* What the task asks
Within the material below, transcribe exactly the lines from the one holding "(s.vcselSample n reading).Sent" through the one holding "(-400 ≤ reading", keeping both ends and skipping the rest.

* Task data
-- ==== Sys2Proof/Machine/Dispatch.lean ====
section
/-! DEFINITION. The one dispatch of the model: one arm per command, one direct call of its meaning. -/

namespace Sys2Proof.Machine
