/-- A facet is measured on a synchronised station of a running domain when its window has closed, or while the station has
measured fewer than two and the crossings are valid: the window is then closed, the next facet is predicted one
interval after the measured start of line, or after the predicted one where too few crossings were valid, and the
polygon is judged again. While the station is not synchronised nothing changes. The polygon that finds no
synchronisation within its seek time goes to IDLE with the fault of its source; the beams of a seeking polygon are lit
again when the blanking ends. (R63, R64, R65, R66, R67, R68) -/
def Obligations.FacetMeasured : Prop :=
  ∀ (n p : Nat) (cs : List Crossing) (s : State),
    (s.stationOn n = true → (s.syncState n = 1 ∨ s.syncState n = 2) → (s.station n).measured = 2 → (s.station n).sosOpen = true →
      (s.station n).predicted + 64 * s.n (sc n 2) ≤ s.fine →
      ∃ u : State, exec (.facetSos n cs) s = .next (u.refreshPolygon (polygonOf n)) ∧ (u.station n).sosOpen = false ∧
        ((s.crossings n (s.n (sc n 2)) (some (s.station n).predicted) cs).length < s.n (sc n 5) →
          (s.station n).predicted ≤ (u.station n).predicted) ∧
        (s.n (sc n 5) ≤ (s.crossings n (s.n (sc n 2)) (some (s.station n).predicted) cs).length →
          s.crossings n (s.n (sc n 2)) (some (s.station n).predicted) cs ≠ [] →
          (u.station n).sos = some (s.meanCrossing n (s.crossings n (s.n (sc n 2)) (some (s.station n).predicted) cs)) ∧
            (u.station n).awaitEos = true)) ∧
    (s.stationOn n = true → (s.syncState n = 1 ∨ s.syncState n = 2) → (s.station n).measured < 2 →
      s.n (sc n 5) ≤ (s.crossings n (s.n (sc n 2)) none cs).length → s.crossings n (s.n (sc n 2)) none cs ≠ [] →
      ∃ u : State, exec (.facetSos n cs) s = .next (u.refreshPolygon (polygonOf n)) ∧
        (u.station n).measured = (s.station n).measured + 1 ∧ (u.station n).awaitEos = true ∧
        (u.station n).sos = some (s.meanCrossing n (s.crossings n (s.n (sc n 2)) none cs))) ∧
    (s.stationOn n = true → s.syncState n = 0 → exec (.facetSos n cs) s = .next s) ∧
    ((s.station n).measured = 2 → (s.station n).sosOpen = false → exec (.facetSos n cs) s = .next s) ∧
    (s.due (tmSeek p) = true → s.lockState p = 1 →
      ∃ u : State, exec (.seekTimeout p) s = .next (u.refreshPolygon p) ∧ u.Sent (0x67 + p) 8 0) ∧
    (s.lockState p ≠ 1 → exec (.seekTimeout p) s = .next s) ∧
    (s.due (tmBlank n) = true → s.stationOn n = true → s.lockState (polygonOf n) = 1 →
      ∃ t, exec (.seekingBlankingElapsed n) s = .next t ∧ (t.station n).lit = s.usableMask n ∧ t.armed (tmBlank n) = false ∧
        ∀ m, m ≠ n → t.station m = s.station m)

/-- On a station whose domain is on: the VCSEL thermistor's resistance is converted by its R25 and B, and the reading is
shown at once; a reading outside the sensor's range raises its fault once and marks the reading invalid; a reading in
range of a valid sensor that keeps the temperature state writes nothing else. A laser that waits for the end of the
line is switched off when the station writes no more. A change of `Engage request` acts where the page boundary holds,
and nowhere else. READ_CURRENT and the status poll clear the frames last sent and exchange their two and three frames
with the driver; the power calibration follows the end of the back porch, steps the beams from where the last one
stopped as far as there is room, counts a sequence cut short, and does nothing without a porch. (R84, R86, R113, R125,
R126, R135) -/
def Obligations.StationChecks : Prop :=
  ∀ (n beam driver ohms : Nat) (reading : Int) (answers : List Frame) (s : State), s.stationOn n = true →
    exec (.vcselThermistorSample n ohms) s = .next (s.vcselSample n (s.vcselReading n ohms)) ∧
    (reading < -400 ∨ 1500 < reading → s.flag (sk n 7 7) = false →
      (s.vcselSample n reading).flag (sk n 7 7) = true ∧ ((s.vcselSample n reading).station n).inRange = 0 ∧
        (s.vcselSample n reading).Sent (stationSource n 3) 7 0) ∧
    (reading < -400 ∨ 1500 < reading → s.flag (sk n 7 7) = true →
      (s.vcselSample n reading).i (sk n 7 1) = clampInt (-32768) 32767 reading ∧
        ((s.vcselSample n reading).station n).inRange = 0 ∧ (s.vcselSample n reading).lid = s.lid ∧ (s.vcselSample n reading).ev = s.ev) ∧
    (-400 ≤ reading → reading ≤ 1500 → s.flag (sk n 7 7) = false → (s.station n).fresh = false →
      temperatureState (s.n (sk n 7 2)) reading (s.i (sk n 7 3)) (s.i (sk n 7 4)) (s.i (sk n 7 5)) (s.i (sk n 7 6)) = s.n (sk n 7 2) →
      (s.vcselSample n reading).i (sk n 7 1) = reading ∧ (s.vcselSample n reading).ev = s.ev ∧
        (s.vcselSample n reading).lid = s.lid ∧ ((s.vcselSample n reading).station n).fresh = false ∧ ∀ k, k ≠ sk n 7 1 →
        (s.vcselSample n reading).val k = s.val k) ∧
    ((s.station n).lineEnd = true → (s.station n).writing = false → exec (.laserOffEndOfLine n) s = .next (s.laserLow n)) ∧
    ((s.station n).lineEnd = false → exec (.laserOffEndOfLine n) s = .next s) ∧
    (s.boundaryHolds n = true → s.flag (sk n 0 1) ≠ s.engaged n →
      exec (.stationEngageChange n) s =
        .next ((s.setStationState n (if s.engaged n then 1 else 2)).refreshPolygon (polygonOf n))) ∧
    (s.boundaryHolds n = false → exec (.stationEngageChange n) s = .next s) ∧
    (beam < 32 → ∃ t, exec (.readCurrent n beam answers) s = .next t ∧ (t.station n).sent.length = 2) ∧
    (s.pollDue n driver = true → ∃ t, exec (.driverStatusPoll n driver answers) s = .next t ∧ (t.station n).sent.length = 3) ∧
    (s.pollDue n driver = false → exec (.driverStatusPoll n driver answers) s = .next s) ∧
    ((s.syncState n = 1 ∨ s.syncState n = 2) → s.laserOn n = true → (s.station n).porch = true → (s.station n).eos + 640000 ≤ s.fine →
      (s.apcRoom n = 0 → ∃ t, exec (.apcSequence n answers) s = .next t ∧ (t.station n).porch = false ∧ (t.station n).sent = []) ∧
      (s.apcRoom n ≠ 0 → (s.station n).slot < s.beamsServed n → s.beamsServed n ≤ (s.station n).slot + s.apcRoom n →
        ∃ u : State, (u.station n).porch = false ∧ (u.station n).sent = [] ∧ (u.station n).slot = 0 ∧ u.od = s.od ∧ u.ev = s.ev ∧
          exec (.apcSequence n answers) s =
            .next (u.apcSlots n (upFrom (s.station n).slot (s.beamsServed n - (s.station n).slot)) answers)) ∧
      (s.apcRoom n ≠ 0 → (s.station n).slot < s.beamsServed n → (s.station n).slot + s.apcRoom n < s.beamsServed n →
        ∃ u : State, (u.station n).porch = false ∧ (u.station n).sent = [] ∧ (u.station n).slot = (s.station n).slot + s.apcRoom n ∧
          u.n (sk n 5 8) = (s.n (sk n 5 8) + 1) % 2 ^ 32 ∧
          exec (.apcSequence n answers) s = .next (u.apcSlots n (upFrom (s.station n).slot (s.apcRoom n)) answers))) ∧
    ((s.station n).porch = false → exec (.apcSequence n answers) s = .next s)

/-- A lane that serves and whose self-check fails raises the fault of its group with its number and leaves service with
that kind as its cause; a kind no lane raises, or a lane that does not serve, changes nothing. A self-test that passes
takes its lane into service, one that fails takes it to FAULT, each with EV094; a lane that is not in its self-test
reports nothing. A decode lane with no block, a check lane with no block, report nothing. (R207, R208, R210, R211) -/
def Obligations.PressLanes : Prop :=
  ∀ (code kind result lane stalls : Nat) (good : Bool) (poison : Option Nat) (s : State),
    (laneCode code = true → s.laneServes code = true → (kind = 2 ∨ kind = 3 ∨ kind = 4) →
      exec (.laneFault code kind) s = .next ((s.fault (laneSource code) kind (laneNumber code)).laneLeaves code 3 kind)) ∧
    (s.laneServes code = false → exec (.laneFault code kind) s = .next s) ∧
    (laneCode code = true → s.laneState code = 1 → result ≠ 0 →
      ∃ t, exec (.laneSelfTestDone code result) s = .next t ∧ t = (s.event 94 (min result 255 + code * 256)).laneTo code 3 0) ∧
    (laneCode code = true → s.laneState code = 1 → code < 0x41 →
      exec (.laneSelfTestDone code 0) s = .next (((s.event 94 (code * 256)).laneTo code 2 0).feedDecode (laneStation code))) ∧
    (laneCode code = true → s.laneState code = 1 → 0x41 ≤ code → code < 0x81 →
      exec (.laneSelfTestDone code 0) s = .next (((s.event 94 (code * 256)).laneTo code 2 0).feedCheck)) ∧
    (laneCode code = true → s.laneState code = 1 → 0x81 ≤ code →
      exec (.laneSelfTestDone code 0) s = .next (((s.event 94 (code * 256)).laneTo code 2 0).followStreams)) ∧
    (∀ (u : State) (new cause : Nat), (u.laneTo code new cause).laneState code = new) ∧
    (s.laneState code ≠ 1 → exec (.laneSelfTestDone code result) s = .next s) ∧
    ((s.lane lane).page = 0 → exec (.decodeBlockComplete lane good stalls) s = .next s) ∧
    (s.press.inbound = [] → exec (.checkLaneComplete lane poison) s = .next s)

/-- A decode lane that has decoded its block well counts the block, its raw length and its stalls, writes its rows and
lets its station's next block be taken; one whose output fails its CRC is put back for another lane, the first time; a
block that is no longer there frees the lane. A check lane that ends a block counts it; a block that passes is
accepted into its page, one that fails is refused with EV090, and its completion is written. A check lane whose page
is gone frees its place and answers the block with status 0x10. (R185, R188, R189, R190) -/
def Obligations.DecodedBlocks : Prop :=
  ∀ (lane stalls : Nat) (poison : Option Nat) (b : Block) (x : Inbound) (s : State), decodeCodes.contains lane = true →
    (s.laneServes lane = true → (s.lane lane).page ≠ 0 →
      (s.page ((s.lane lane).page - 1)).block (s.lane lane).block = some b → s.barredLane b.id = 0 →
      ∃ u : State, exec (.decodeBlockComplete lane true stalls) s =
          .next (((u.writeRows (laneStation lane) b).forgetRetry b.id).feedDecode (laneStation lane)) ∧
        (u.lane lane).page = 0 ∧ (u.lane lane).blocks = ((s.lane lane).blocks + 1) % 2 ^ 32 ∧
        (u.lane lane).bytes = ((s.lane lane).bytes + b.rawLength) % 2 ^ 64 ∧
        (u.lane lane).stalls = ((s.lane lane).stalls + min stalls b.mostStalls) % 2 ^ 64 ∧ u.pages = s.pages) ∧
    (s.laneServes lane = true → (s.lane lane).page ≠ 0 →
      (s.page ((s.lane lane).page - 1)).block (s.lane lane).block = none →
      exec (.decodeBlockComplete lane true stalls) s =
        .next ((s.setLane lane { s.lane lane with page := 0, block := 0 }).feedDecode (laneStation lane))) ∧
    (∀ k, checkCodes.contains (0x40 + k) = true → s.laneServes (0x40 + k) = true → (s.lane (0x40 + k)).page ≠ 0 →
      s.press.inbound = [x] → x.block.state = 2 → x.block.id = (s.lane (0x40 + k)).block → x.page = 0 →
      exec (.checkLaneComplete k poison) s = .next ((((s.dropInbound x.block.id).setLane (0x40 + k)
        { s.lane (0x40 + k) with page := 0, block := 0 }).ingestDone x.block 0x10 k 0).feedCheck)) ∧
    (s.laneServes lane = true → (s.lane lane).page ≠ 0 →
      (s.page ((s.lane lane).page - 1)).block (s.lane lane).block = some b → s.barredLane b.id = 0 →
      (s.otherLanes (laneStation lane) lane).isEmpty = false →
      ∃ u : State, exec (.decodeBlockComplete lane false stalls) s =
          .next (((u.requeue (laneStation lane) ((s.lane lane).page - 1) b.id).reissueEvent lane 0 (laneStation lane)
            (s.page ((s.lane lane).page - 1)).tag b.band).feedDecode (laneStation lane)) ∧
        (u.lane lane).page = 0 ∧ u.press.retries = s.press.retries ++ [(b.id, lane)] ∧ u.pages = s.pages) ∧
    (∀ k, checkCodes.contains (0x40 + k) = true → s.laneServes (0x40 + k) = true → (s.lane (0x40 + k)).page ≠ 0 →
      s.press.inbound = [x] → x.block.state = 2 → x.block.id = (s.lane (0x40 + k)).block → x.page ≠ 0 →
      ∃ u : State, (u.lane (0x40 + k)).page = 0 ∧ (u.lane (0x40 + k)).blocks = ((s.lane (0x40 + k)).blocks + 1) % 2 ^ 32 ∧
        u.press.inbound = [] ∧ u.pages = s.pages ∧
        ((s.checkBlock (s.page (x.page - 1)) x.block poison).status = 0 →
          exec (.checkLaneComplete k poison) s =
            .next (((u.acceptBlock (x.page - 1) (x.block.fillCost (s.checkBlock (s.page (x.page - 1)) x.block poison).cost)).ingestDone
              x.block 0 k (x.block.fillCost (s.checkBlock (s.page (x.page - 1)) x.block poison).cost).cost).feedCheck)) ∧
        ((s.checkBlock (s.page (x.page - 1)) x.block poison).status ≠ 0 →
          exec (.checkLaneComplete k poison) s =
            .next (((u.rejectEvent x.block (s.page (x.page - 1)).tag
              (s.checkBlock (s.page (x.page - 1)) x.block poison).status).ingestDone
              x.block (s.checkBlock (s.page (x.page - 1)) x.block poison).status k 0).feedCheck)))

* Written answer
        (s.vcselSample n reading).Sent (stationSource n 3) 7 0) ∧
    (reading < -400 ∨ 1500 < reading → s.flag (sk n 7 7) = true →
      (s.vcselSample n reading).i (sk n 7 1) = clampInt (-32768) 32767 reading ∧
        ((s.vcselSample n reading).station n).inRange = 0 ∧ (s.vcselSample n reading).lid = s.lid ∧ (s.vcselSample n reading).ev = s.ev) ∧
    (-400 ≤ reading → reading ≤ 1500 → s.flag (sk n 7 7) = false → (s.station n).fresh = false →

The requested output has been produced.